ENTRIES SUPPLIED below:

-- ==== Sys2Proof/Machine/State.lean ====
section
/-! DEFINITION. Machine/State.lean: everything the spec gives the block, as plain data, and the state after reset. -/

namespace Sys2Proof.Machine

/-- Why the machine would stop with a fault. -/
inductive Fault where
  /-- Not raised by any meaning: every command of the table has an effect the spec gives (NOTES.md, Stops). Safe. -/
  | none
  deriving DecidableEq, Repr

/-- Why a command has no meaning. -/
inductive Refusal where
  /-- Raised by an arm of exec whose command has no meaning in the model. Safe: the model stops where the device goes on. -/
  | notModelled (mnemonic : String)
  deriving DecidableEq, Repr

/-- The state of the block. -/
structure State where
  clk : Nat                        -- TCLK cycles since the start, the model's clock (notes/assumptions/6)
  free : Nat                       -- readings of Config.freeValue so far, the model's own (notes/assumptions/3)
  pending : List Instr             -- commands that wait, first in, first out
  wire : List Emission             -- what has left the device
  busData : Word                   -- data of the last register bus read (R42, R43)
  regs : List (Nat × Word)         -- registers, canonical over their reset values
  work : List (Nat × Word)         -- working values of the RWS registers (R23), canonical over the same
  snaps : List (Nat × Word)        -- pair snapshots by requester and pair (R47, R49), canonical over 0
  stages : List (Nat × Word)       -- pair stages, marked written by requester and pair (R48, R49), canonical over 0
  tables : List (Nat × Word)       -- table windows by word address (R51), canonical over tabDefault (notes/assumptions/7)
  dram : List Host.Cell            -- DRAM bytes by address (R52, R357), canonical over 0
  seqs : List Word                 -- SEQ of CUE, ROUTINE and BULK (R62)
  stripLen : Nat                   -- the strip length S of the image (R21); no register of the spec names it
  crossed : List (Option LineNo)   -- per stage and head, the boundary line that entered it last (R22)
  glb : Glb
  sec : Sec
  evt : Evt
  pmc : Pmc
  thm : Thm
  pwr : Pwr
  tim : Tim
  hst : Hst
  fab : Fab
  gaps : List OpenGap            -- GAP records that are open (R100)
  cam : List CamPort             -- 16
  cor : Cor
  awf : List AwfHead             -- 32
  seg : Seg
  sti : Sti
  lne : Lne
  pos : Pos
  mem : Mem
  arc : Arc
  dma : Dma
  mrk : Mrk
  deriving DecidableEq, Repr

/-- The state right after power-on, RESET_N held low: every register and every working value at its reset value (the
canonical lists hold what differs from it), nothing queued, nothing in flight, a keep domain that has just powered on
and save slots that have never been written. What the spec gives no value for is named in notes/assumptions/8. -/
def State.reset : State where
  clk := 0
  free := 0
  pending := []
  wire := []
  busData := 0
  regs := []
  work := []
  snaps := []
  stages := []
  tables := []
  dram := []
  seqs := [0, 0, 0]
  stripLen := 256
  crossed := List.replicate 160 none
  glb :=
    { trans := none, pend := none, powered := false, rehFrom := 0, rehStrips := 0, headDark := 0, headGain := 0, seamMet := 0, regDone := 0, posDone := false, posGapOpen := 0, posGapLine := 0, posGapY := 0, performFrom := 0,
      gapOwed := 0, gapFrom := List.replicate 32 (0, 0, .linkLoss), trainTries := 0, discTries := 0,
      loadFrom := 0, modeAt := 0, stallAt := 0 }
  sec :=
    { fuses := Config.fusesAtReset, img := none, nextSec := 0, slot := 0, slot0Blank := false, fail0 := 0,
      opkey := none, calinit := none, imgDigest := 0, attHeld := false, attNonce := 0, attAid := 0 }
  evt :=
    { fired := [], chans := List.replicate 64 ⟨0, []⟩, pins := List.replicate 16 ⟨false, false, false, 0, 0⟩,
      cells := List.replicate 16 ⟨0, false, false, false, false, 0, 0, false, 0, 0⟩ }
  pmc := ⟨0, 0, 0, 0, 0, none, none, List.replicate 16 (0, 0)⟩
  thm :=
    { sensors := List.replicate 24 ⟨0, 0, none, 0, 0, 0, [0, 0, 0], [0, 0, 0], [false, false, false], 0⟩
      boards := List.replicate 8 ⟨0, 0, 0, false⟩
      rails := List.replicate 9 ⟨0, 0⟩, fastAt := 0, slowAt := 0, stepAt := 0, source := false }
  pwr :=
    { mirror :=
        ⟨false, 0, 0, false, 0, ⟨0, 0, 0, 0, 0, 0, false, List.replicate 7 0⟩, [0, 0, 0], 0,
          List.replicate 32 (0, 0), 0, 0, 0,
          ⟨0, 0, 0, List.replicate 16 (0, 0, false), List.replicate 32 (0, false),
            List.replicate 32 (0, 0, 0, 0, 0, 0), List.replicate 32 0⟩, [], 0⟩
      mvalid := false, slots := List.replicate 8 .erased, idKey := none, groups := [], write := none,
      curtain := false, curtainTrig := 0, bothCauses := false, step6 := false, savedMirror := false,
      restored := none, pfail := false, pg := 0, vkeep := 0, ckptAt := 0, healthAt := 0 }
  tim :=
    { base := ⟨0, 0, 0⟩, latched := ⟨0, 0, 0⟩, lockRun := 0, mpdValid := true, lastOfs := 0, offsets := [], sync := none,
      lastSync := none, delaySent := none, pdelayResp := none }
  hst :=
    { ifs := List.replicate 16 ⟨0, 0, 0, false, false, [], [], 0⟩, cueQ := [], routineQ := [], bulkQ := [], jobQ := [],
      jobWait := [],
      flushRoutine := false, flushBulk := false, flushJob := false, dseq := [0, 0, 0], mq := [],
      sessions := List.replicate 4 none, sessCount := 0, nonces := [], opens := [], cq := List.replicate 4 [],
      cqDue := List.replicate 4 false, cqLate := List.replicate 4 false }
  fab :=
    { ports := List.replicate 6
        ⟨[[], [], [], [], []], false, [64, 256, 1024, 1536, 1216], [], 0, 0, false, 0, 0, [], 0, none, 0, 0, 0, 0, 0⟩
      bestRoot := 0, hops := 0, parent := none, settled := false, reports := [], serials := [], devs := [],
      links := [], rootAddr := 0, seen := [], floodSeq := 0, treePort := none, treePath := [], syncSeq := 0, electAt := 0, wake := false }
  gaps := []
  cam := List.replicate 16
    ⟨[⟨none, 0, 0, none, none, false, []⟩, ⟨none, 0, 0, none, none, false, []⟩], [], [], [], [], none, false,
      0, [], 0, 0, 0, 0, 0, 0, 0, false, [], 0⟩
  cor :=
    { heads := List.replicate 32 ⟨[], false, none, [], [], 0, none, none, none, none, false, false⟩
      ports := List.replicate 16 ⟨[], [[], []], 0, none, false⟩ }
  awf := List.replicate 32 ⟨[], none, true, false⟩
  seg :=
    { heads := List.replicate 32 ⟨true, none, none, false, 0, false, 0, none, [], none⟩, fifo := [], labels := [],
      objs := [], absorbed := [], comps := [], minFresh := false, closeQ := [], budget := [], markQ := [], snipQ := [] }
  sti :=
    { headReg := List.replicate 32 (List.replicate 32 ⟨0, 0, 0⟩), latched := List.replicate 32 ⟨0, 0, 0⟩,
      regHist := List.replicate 32 [], latchLine := none, latchY := 0, bookDue := [], selfWrite := 0,
      seams := List.replicate 32 ⟨[], none, 0, [], [], [], false, 0, none, none, 0, 0, false, none⟩,
      rehearsal := 0, nbrHead := 0, nbrY := none, nbrLine := none, nbrRatio := 1, wing31 := [], arriving := [], sent := [],
      nbrAt := 0 }
  lne :=
    { lanes := List.replicate 104 ⟨false, 8, 32, List.replicate 10 0, [], false, none, 0, 0, 0⟩, refBad := [0, 0],
      refGood := [0, 0] }
  pos :=
    { c := 0, p := 0, h := 0, q := 0, nextLine := 0, zref := 0, zv := false,
      chans := List.replicate 8 ⟨false, false, false, [], 0, 0, none, none, 0, false, 0⟩,
      emus := List.replicate 2 ⟨0, 0, 0, none, false, 0⟩, lastCue := none, lastCueY := 0, skipped := false, skip := none,
      unc := none, uncEnding := false, faultLine := false, clean := false, revRaised := false, lastCount := none,
      lastDir := false, tp := none, recent := [], tags := [], firstTag := none, zAfterWake := false }
  mem :=
    { waiting := [], issued := [], ops := [], done := [], nextOp := 0, rows := [],
      ranks := List.replicate 16 ⟨0, 0, false, false, false⟩, poison := [], migForce := false, migPaused := false,
      spareUsed := false, change := none, held := none, trainRank := 0, slice := none, resetN := false, stamps := [], acts := [] }
  arc :=
    { heads := List.replicate 32 ⟨[], none, true, false, false, [], [], [], 0, false⟩, hostQ := [], stripQ := [],
      lastHost := false, run := none, werr := [], stripDone := [], stream := [], saved := [] }
  dma :=
    { run := none, last := 15, log := [], errs := [], listFail := none, complete := [],
      descEvt := List.replicate 16 false, desc := List.replicate 16 0 }
  mrk := { marks := [], ports := List.replicate 4 ⟨none, none, false, 0, false, 0, 0, none, 0, none⟩ }

end Sys2Proof.Machine
end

End of ENTRIES SUPPLIED.

### WHAT TO WORK ON
With "over" as the string to match, show every line of the entries above that has it.

### THE COMPLETED TASK
  regs : List (Nat × Word)         -- registers, canonical over their reset values
  work : List (Nat × Word)         -- working values of the RWS registers (R23), canonical over the same
  snaps : List (Nat × Word)        -- pair snapshots by requester and pair (R47, R49), canonical over 0
  stages : List (Nat × Word)       -- pair stages, marked written by requester and pair (R48, R49), canonical over 0
  tables : List (Nat × Word)       -- table windows by word address (R51), canonical over tabDefault (notes/assumptions/7)
  dram : List Host.Cell            -- DRAM bytes by address (R52, R357), canonical over 0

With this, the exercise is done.